ASSIGNED TASK — Go through the data and copy each line that holds "every".

****************************************

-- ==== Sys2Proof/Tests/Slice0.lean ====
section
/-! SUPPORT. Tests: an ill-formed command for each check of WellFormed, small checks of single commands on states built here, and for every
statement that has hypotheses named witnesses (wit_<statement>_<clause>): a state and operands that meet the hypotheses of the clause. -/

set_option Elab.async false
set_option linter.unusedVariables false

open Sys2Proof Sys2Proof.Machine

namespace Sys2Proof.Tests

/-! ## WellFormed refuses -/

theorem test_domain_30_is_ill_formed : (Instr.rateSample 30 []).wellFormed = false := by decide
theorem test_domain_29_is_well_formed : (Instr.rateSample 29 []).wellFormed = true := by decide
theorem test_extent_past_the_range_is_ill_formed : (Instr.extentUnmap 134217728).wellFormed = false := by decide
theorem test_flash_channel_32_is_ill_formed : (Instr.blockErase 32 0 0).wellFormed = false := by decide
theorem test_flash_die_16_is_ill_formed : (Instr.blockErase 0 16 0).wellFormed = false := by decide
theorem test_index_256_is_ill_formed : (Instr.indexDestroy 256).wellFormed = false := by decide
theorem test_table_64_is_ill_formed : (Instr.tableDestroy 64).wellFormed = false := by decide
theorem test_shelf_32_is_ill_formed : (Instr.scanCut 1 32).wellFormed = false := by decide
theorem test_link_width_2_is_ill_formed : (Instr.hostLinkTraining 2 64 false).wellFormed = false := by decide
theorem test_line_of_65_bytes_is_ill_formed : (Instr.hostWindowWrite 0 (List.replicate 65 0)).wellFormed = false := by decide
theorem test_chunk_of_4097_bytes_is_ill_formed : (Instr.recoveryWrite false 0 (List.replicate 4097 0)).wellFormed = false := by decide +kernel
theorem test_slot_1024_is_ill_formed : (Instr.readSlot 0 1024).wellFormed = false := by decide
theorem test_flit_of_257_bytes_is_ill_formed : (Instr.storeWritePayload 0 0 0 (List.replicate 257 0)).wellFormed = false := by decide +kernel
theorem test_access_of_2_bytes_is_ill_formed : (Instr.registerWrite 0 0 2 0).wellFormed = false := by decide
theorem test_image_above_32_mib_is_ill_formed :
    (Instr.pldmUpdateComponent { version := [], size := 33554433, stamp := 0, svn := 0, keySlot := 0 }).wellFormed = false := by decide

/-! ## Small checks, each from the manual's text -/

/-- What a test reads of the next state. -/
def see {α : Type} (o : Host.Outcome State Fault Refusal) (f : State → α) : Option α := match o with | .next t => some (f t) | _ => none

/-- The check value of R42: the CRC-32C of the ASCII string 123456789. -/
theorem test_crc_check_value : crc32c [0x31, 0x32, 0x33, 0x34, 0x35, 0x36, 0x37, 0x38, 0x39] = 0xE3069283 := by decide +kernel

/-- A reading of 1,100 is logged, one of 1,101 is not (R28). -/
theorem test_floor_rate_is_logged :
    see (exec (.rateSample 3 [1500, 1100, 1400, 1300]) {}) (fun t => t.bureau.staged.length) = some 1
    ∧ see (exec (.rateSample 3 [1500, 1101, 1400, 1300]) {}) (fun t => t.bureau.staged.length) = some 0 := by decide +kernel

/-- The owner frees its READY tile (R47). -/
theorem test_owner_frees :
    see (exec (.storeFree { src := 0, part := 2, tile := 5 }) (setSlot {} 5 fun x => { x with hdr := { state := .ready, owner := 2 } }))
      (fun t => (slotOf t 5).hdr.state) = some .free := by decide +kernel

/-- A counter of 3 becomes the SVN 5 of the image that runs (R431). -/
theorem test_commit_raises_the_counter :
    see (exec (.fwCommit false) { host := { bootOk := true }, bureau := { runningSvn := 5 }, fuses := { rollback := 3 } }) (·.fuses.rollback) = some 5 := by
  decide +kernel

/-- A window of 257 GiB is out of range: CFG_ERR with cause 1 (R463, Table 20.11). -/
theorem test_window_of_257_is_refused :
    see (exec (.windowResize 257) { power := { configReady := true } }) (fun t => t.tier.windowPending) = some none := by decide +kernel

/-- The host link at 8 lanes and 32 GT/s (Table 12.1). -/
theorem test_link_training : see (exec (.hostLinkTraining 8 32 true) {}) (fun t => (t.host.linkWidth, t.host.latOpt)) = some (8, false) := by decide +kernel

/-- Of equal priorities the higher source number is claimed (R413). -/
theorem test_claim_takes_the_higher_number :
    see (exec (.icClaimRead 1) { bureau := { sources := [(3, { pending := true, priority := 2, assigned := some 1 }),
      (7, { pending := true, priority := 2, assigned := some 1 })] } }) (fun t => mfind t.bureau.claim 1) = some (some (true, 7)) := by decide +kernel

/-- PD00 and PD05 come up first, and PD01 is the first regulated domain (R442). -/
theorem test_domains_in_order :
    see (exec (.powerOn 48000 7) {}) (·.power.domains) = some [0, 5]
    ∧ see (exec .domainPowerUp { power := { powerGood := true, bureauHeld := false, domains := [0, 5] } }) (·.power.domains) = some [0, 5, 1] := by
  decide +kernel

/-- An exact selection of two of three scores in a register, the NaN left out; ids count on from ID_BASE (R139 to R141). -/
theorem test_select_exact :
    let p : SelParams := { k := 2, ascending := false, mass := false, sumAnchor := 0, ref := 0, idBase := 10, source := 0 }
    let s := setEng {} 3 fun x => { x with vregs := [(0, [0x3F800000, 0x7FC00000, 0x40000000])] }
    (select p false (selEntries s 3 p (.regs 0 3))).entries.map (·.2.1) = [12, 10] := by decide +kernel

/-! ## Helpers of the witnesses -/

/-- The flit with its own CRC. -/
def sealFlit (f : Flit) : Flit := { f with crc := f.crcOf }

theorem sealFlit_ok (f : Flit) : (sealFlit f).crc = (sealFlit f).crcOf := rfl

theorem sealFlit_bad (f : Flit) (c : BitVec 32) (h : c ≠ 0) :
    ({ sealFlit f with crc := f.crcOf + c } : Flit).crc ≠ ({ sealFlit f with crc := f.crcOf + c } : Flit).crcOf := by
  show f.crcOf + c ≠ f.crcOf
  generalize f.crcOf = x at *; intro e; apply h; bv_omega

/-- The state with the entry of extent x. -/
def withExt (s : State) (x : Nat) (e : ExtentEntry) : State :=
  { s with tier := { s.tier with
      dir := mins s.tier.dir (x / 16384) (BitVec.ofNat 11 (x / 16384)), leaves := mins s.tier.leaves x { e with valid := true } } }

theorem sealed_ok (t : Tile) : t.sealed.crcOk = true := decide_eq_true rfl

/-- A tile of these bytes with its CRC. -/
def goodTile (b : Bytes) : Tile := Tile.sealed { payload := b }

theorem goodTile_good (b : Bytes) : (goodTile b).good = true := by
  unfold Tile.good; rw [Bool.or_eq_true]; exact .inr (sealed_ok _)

****************************************

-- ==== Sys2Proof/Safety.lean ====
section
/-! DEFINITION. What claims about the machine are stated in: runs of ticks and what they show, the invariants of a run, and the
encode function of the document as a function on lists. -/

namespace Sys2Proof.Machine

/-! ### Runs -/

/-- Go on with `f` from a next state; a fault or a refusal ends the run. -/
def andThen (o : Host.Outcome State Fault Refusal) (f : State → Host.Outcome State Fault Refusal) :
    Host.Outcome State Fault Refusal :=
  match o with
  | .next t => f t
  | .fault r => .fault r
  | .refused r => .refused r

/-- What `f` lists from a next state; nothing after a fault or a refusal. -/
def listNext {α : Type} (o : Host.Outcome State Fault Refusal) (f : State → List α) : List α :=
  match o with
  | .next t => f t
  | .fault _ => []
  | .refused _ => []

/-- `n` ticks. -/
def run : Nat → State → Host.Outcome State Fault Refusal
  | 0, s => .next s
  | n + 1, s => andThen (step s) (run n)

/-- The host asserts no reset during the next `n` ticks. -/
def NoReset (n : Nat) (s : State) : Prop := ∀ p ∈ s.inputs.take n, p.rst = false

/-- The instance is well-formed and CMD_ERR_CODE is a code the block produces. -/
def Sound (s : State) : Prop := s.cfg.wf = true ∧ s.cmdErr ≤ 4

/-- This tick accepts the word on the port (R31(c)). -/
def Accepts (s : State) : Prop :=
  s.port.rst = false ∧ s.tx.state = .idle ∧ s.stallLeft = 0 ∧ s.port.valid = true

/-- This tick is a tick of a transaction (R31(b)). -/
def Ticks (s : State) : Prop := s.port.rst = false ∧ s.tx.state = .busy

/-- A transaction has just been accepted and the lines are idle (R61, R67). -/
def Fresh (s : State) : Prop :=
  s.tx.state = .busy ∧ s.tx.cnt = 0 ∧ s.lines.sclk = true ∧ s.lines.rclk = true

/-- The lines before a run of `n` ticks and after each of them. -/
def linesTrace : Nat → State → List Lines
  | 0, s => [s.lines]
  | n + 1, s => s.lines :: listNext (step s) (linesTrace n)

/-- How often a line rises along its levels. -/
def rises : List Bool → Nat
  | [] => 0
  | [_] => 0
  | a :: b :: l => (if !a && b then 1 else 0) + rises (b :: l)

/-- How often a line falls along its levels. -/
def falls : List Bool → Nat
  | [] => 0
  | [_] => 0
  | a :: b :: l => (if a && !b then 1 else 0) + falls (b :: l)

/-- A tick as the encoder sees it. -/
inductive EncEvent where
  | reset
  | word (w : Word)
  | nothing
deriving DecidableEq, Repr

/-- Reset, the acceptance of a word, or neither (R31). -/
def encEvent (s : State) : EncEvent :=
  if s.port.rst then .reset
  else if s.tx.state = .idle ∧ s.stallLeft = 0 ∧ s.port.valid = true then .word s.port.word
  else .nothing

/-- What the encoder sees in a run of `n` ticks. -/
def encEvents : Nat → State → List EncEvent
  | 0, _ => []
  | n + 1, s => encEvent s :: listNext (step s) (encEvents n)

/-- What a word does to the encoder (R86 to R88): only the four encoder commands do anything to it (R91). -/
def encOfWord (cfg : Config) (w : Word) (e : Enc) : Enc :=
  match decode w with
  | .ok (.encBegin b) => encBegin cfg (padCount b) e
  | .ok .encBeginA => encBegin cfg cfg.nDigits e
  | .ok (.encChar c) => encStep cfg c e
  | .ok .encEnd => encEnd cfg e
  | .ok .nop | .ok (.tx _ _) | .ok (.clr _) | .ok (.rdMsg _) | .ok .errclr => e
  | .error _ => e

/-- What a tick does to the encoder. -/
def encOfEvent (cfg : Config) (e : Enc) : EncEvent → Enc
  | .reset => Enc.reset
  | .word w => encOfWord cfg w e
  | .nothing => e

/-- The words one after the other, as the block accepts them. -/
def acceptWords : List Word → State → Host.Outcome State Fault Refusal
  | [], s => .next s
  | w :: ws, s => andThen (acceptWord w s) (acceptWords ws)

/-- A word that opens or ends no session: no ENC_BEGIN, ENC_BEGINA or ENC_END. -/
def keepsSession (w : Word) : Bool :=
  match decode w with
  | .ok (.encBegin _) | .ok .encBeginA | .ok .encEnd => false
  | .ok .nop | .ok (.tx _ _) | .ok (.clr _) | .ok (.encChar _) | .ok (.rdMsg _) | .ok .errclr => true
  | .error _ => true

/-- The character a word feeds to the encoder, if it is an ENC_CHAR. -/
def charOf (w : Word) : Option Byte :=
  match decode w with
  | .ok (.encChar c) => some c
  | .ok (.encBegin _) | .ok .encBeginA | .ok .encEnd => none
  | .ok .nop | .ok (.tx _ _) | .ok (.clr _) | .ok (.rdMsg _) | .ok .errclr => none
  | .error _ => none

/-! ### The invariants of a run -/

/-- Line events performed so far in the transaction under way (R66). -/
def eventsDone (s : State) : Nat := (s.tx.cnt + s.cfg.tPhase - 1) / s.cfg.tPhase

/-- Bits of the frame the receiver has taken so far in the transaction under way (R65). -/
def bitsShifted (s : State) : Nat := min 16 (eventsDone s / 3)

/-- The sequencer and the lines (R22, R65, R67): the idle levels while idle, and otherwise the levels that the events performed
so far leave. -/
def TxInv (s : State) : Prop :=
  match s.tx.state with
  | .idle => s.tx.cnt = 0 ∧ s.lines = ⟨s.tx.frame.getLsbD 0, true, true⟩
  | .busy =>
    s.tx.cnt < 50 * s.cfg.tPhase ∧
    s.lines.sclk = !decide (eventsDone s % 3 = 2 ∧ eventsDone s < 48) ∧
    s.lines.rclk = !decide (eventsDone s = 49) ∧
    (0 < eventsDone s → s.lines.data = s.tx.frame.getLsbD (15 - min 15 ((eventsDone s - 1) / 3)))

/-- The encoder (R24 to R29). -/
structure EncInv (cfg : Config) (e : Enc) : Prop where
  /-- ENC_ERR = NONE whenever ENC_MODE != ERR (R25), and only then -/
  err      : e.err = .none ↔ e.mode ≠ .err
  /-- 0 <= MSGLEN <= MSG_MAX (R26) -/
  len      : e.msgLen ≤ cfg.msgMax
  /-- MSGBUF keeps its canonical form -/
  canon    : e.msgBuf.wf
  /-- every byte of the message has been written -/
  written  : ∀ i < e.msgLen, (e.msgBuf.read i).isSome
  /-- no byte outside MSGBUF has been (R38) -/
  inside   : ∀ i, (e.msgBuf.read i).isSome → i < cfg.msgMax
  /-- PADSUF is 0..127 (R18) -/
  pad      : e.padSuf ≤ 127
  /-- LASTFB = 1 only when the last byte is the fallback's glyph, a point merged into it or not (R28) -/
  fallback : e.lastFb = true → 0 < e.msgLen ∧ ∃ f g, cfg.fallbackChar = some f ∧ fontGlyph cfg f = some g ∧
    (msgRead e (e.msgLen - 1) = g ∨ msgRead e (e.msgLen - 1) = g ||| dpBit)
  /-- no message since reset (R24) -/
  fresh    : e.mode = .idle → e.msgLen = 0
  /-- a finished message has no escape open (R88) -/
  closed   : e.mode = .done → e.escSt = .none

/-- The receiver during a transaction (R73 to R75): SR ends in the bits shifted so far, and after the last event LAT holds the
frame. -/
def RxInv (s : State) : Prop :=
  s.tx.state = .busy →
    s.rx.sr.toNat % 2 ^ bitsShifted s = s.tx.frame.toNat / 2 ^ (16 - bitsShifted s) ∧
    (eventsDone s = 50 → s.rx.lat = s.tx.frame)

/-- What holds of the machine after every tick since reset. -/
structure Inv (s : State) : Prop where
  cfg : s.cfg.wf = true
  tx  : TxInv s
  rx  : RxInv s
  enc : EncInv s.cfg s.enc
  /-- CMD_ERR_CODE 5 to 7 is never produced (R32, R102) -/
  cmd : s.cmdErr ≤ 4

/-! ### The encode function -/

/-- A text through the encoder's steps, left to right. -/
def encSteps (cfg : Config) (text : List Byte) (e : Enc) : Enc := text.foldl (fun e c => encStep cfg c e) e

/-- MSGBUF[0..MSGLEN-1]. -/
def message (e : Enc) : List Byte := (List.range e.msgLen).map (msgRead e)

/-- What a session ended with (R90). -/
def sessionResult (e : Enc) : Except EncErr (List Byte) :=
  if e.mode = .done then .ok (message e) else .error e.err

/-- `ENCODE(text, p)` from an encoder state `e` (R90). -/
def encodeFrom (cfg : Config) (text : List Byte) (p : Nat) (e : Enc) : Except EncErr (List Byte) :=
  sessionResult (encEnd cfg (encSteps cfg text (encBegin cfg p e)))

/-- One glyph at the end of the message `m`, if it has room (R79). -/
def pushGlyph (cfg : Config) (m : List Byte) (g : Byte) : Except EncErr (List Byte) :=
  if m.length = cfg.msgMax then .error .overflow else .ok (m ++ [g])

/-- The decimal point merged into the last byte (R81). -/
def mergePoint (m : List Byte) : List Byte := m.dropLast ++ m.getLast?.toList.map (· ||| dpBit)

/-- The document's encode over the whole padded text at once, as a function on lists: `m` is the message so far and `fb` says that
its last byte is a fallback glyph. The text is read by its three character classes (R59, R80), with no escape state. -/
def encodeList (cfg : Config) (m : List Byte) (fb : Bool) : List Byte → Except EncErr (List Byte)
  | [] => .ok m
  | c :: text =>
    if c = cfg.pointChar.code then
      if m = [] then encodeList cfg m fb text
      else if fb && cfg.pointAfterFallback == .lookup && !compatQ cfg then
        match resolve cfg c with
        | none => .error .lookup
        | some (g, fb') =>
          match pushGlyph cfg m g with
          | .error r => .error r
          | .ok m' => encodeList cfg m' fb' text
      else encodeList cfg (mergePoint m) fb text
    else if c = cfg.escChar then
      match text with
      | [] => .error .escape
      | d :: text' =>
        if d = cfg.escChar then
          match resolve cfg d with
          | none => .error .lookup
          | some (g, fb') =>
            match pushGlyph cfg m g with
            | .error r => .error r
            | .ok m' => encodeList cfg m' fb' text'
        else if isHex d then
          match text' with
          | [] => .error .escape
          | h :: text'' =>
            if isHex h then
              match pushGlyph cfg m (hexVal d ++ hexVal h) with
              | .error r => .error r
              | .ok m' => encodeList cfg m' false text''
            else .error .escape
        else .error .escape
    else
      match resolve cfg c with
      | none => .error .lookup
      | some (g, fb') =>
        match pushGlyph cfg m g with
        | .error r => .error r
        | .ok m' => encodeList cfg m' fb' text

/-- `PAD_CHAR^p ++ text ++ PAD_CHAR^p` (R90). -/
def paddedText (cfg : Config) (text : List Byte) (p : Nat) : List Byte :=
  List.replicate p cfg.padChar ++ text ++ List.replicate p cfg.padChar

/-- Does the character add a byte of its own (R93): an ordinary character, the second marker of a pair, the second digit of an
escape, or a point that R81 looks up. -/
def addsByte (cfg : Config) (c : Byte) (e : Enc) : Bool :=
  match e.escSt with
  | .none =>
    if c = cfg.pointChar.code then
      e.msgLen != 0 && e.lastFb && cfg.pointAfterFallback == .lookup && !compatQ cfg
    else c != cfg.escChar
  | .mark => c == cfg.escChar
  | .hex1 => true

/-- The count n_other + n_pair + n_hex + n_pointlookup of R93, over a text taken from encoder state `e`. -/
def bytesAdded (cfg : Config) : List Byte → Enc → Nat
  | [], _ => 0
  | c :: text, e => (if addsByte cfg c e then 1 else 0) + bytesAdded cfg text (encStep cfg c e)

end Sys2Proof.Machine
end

****************************************

RESPONSE —
/-! SUPPORT. Tests: an ill-formed command for each check of WellFormed, small checks of single commands on states built here, and for every
  /-- every byte of the message has been written -/
/-- What holds of the machine after every tick since reset. -/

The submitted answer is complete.